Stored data
>>>
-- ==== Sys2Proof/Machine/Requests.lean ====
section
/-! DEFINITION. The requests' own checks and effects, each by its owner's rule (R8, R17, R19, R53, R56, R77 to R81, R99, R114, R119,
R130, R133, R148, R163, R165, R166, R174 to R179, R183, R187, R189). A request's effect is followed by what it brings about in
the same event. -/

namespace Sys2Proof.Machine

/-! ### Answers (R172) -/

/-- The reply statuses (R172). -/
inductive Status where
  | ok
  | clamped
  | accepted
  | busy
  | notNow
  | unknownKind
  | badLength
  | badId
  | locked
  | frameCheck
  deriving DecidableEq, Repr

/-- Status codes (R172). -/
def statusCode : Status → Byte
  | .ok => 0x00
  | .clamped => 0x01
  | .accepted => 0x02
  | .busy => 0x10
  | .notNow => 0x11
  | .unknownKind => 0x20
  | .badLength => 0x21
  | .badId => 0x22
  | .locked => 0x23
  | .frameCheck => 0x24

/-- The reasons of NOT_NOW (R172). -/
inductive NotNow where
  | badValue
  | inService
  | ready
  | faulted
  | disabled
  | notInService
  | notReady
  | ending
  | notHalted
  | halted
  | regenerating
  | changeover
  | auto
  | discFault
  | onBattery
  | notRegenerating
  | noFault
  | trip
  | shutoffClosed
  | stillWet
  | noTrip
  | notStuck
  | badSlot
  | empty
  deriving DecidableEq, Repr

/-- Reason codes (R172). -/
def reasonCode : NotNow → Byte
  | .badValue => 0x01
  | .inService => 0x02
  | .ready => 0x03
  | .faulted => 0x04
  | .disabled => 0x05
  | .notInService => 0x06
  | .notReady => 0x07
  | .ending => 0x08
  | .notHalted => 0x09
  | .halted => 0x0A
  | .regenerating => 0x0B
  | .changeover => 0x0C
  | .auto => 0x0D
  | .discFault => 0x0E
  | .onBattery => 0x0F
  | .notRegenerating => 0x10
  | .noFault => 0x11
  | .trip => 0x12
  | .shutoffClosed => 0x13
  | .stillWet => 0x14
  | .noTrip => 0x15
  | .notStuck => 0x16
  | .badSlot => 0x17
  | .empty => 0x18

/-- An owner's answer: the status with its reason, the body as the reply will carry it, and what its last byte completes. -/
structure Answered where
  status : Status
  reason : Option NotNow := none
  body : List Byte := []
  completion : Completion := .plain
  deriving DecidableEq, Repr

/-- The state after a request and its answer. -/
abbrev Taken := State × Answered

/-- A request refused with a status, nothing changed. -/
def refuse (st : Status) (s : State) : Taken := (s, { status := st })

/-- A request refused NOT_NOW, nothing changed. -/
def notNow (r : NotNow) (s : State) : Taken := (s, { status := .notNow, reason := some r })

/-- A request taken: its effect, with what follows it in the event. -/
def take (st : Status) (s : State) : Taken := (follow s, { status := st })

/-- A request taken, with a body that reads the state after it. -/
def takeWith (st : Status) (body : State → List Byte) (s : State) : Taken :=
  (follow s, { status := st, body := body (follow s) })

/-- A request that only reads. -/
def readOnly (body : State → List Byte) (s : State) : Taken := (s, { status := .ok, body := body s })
<<<
Set down all of the data above, word for word.

-- ==== Sys2Proof/Machine/Requests.lean ====
section
/-! DEFINITION. The requests' own checks and effects, each by its owner's rule (R8, R17, R19, R53, R56, R77 to R81, R99, R114, R119,
R130, R133, R148, R163, R165, R166, R174 to R179, R183, R187, R189). A request's effect is followed by what it brings about in
the same event. -/

namespace Sys2Proof.Machine

/-! ### Answers (R172) -/

/-- The reply statuses (R172). -/
inductive Status where
  | ok
  | clamped
  | accepted
  | busy
  | notNow
  | unknownKind
  | badLength
  | badId
  | locked
  | frameCheck
  deriving DecidableEq, Repr

/-- Status codes (R172). -/
def statusCode : Status → Byte
  | .ok => 0x00
  | .clamped => 0x01
  | .accepted => 0x02
  | .busy => 0x10
  | .notNow => 0x11
  | .unknownKind => 0x20
  | .badLength => 0x21
  | .badId => 0x22
  | .locked => 0x23
  | .frameCheck => 0x24

/-- The reasons of NOT_NOW (R172). -/
inductive NotNow where
  | badValue
  | inService
  | ready
  | faulted
  | disabled
  | notInService
  | notReady
  | ending
  | notHalted
  | halted
  | regenerating
  | changeover
  | auto
  | discFault
  | onBattery
  | notRegenerating
  | noFault
  | trip
  | shutoffClosed
  | stillWet
  | noTrip
  | notStuck
  | badSlot
  | empty
  deriving DecidableEq, Repr

/-- Reason codes (R172). -/
def reasonCode : NotNow → Byte
  | .badValue => 0x01
  | .inService => 0x02
  | .ready => 0x03
  | .faulted => 0x04
  | .disabled => 0x05
  | .notInService => 0x06
  | .notReady => 0x07
  | .ending => 0x08
  | .notHalted => 0x09
  | .halted => 0x0A
  | .regenerating => 0x0B
  | .changeover => 0x0C
  | .auto => 0x0D
  | .discFault => 0x0E
  | .onBattery => 0x0F
  | .notRegenerating => 0x10
  | .noFault => 0x11
  | .trip => 0x12
  | .shutoffClosed => 0x13
  | .stillWet => 0x14
  | .noTrip => 0x15
  | .notStuck => 0x16
  | .badSlot => 0x17
  | .empty => 0x18

/-- An owner's answer: the status with its reason, the body as the reply will carry it, and what its last byte completes. -/
structure Answered where
  status : Status
  reason : Option NotNow := none
  body : List Byte := []
  completion : Completion := .plain
  deriving DecidableEq, Repr

/-- The state after a request and its answer. -/
abbrev Taken := State × Answered

/-- A request refused with a status, nothing changed. -/
def refuse (st : Status) (s : State) : Taken := (s, { status := st })

/-- A request refused NOT_NOW, nothing changed. -/
def notNow (r : NotNow) (s : State) : Taken := (s, { status := .notNow, reason := some r })

/-- A request taken: its effect, with what follows it in the event. -/
def take (st : Status) (s : State) : Taken := (follow s, { status := st })

/-- A request taken, with a body that reads the state after it. -/
def takeWith (st : Status) (body : State → List Byte) (s : State) : Taken :=
  (follow s, { status := st, body := body (follow s) })

/-- A request that only reads. -/
def readOnly (body : State → List Byte) (s : State) : Taken := (s, { status := .ok, body := body s })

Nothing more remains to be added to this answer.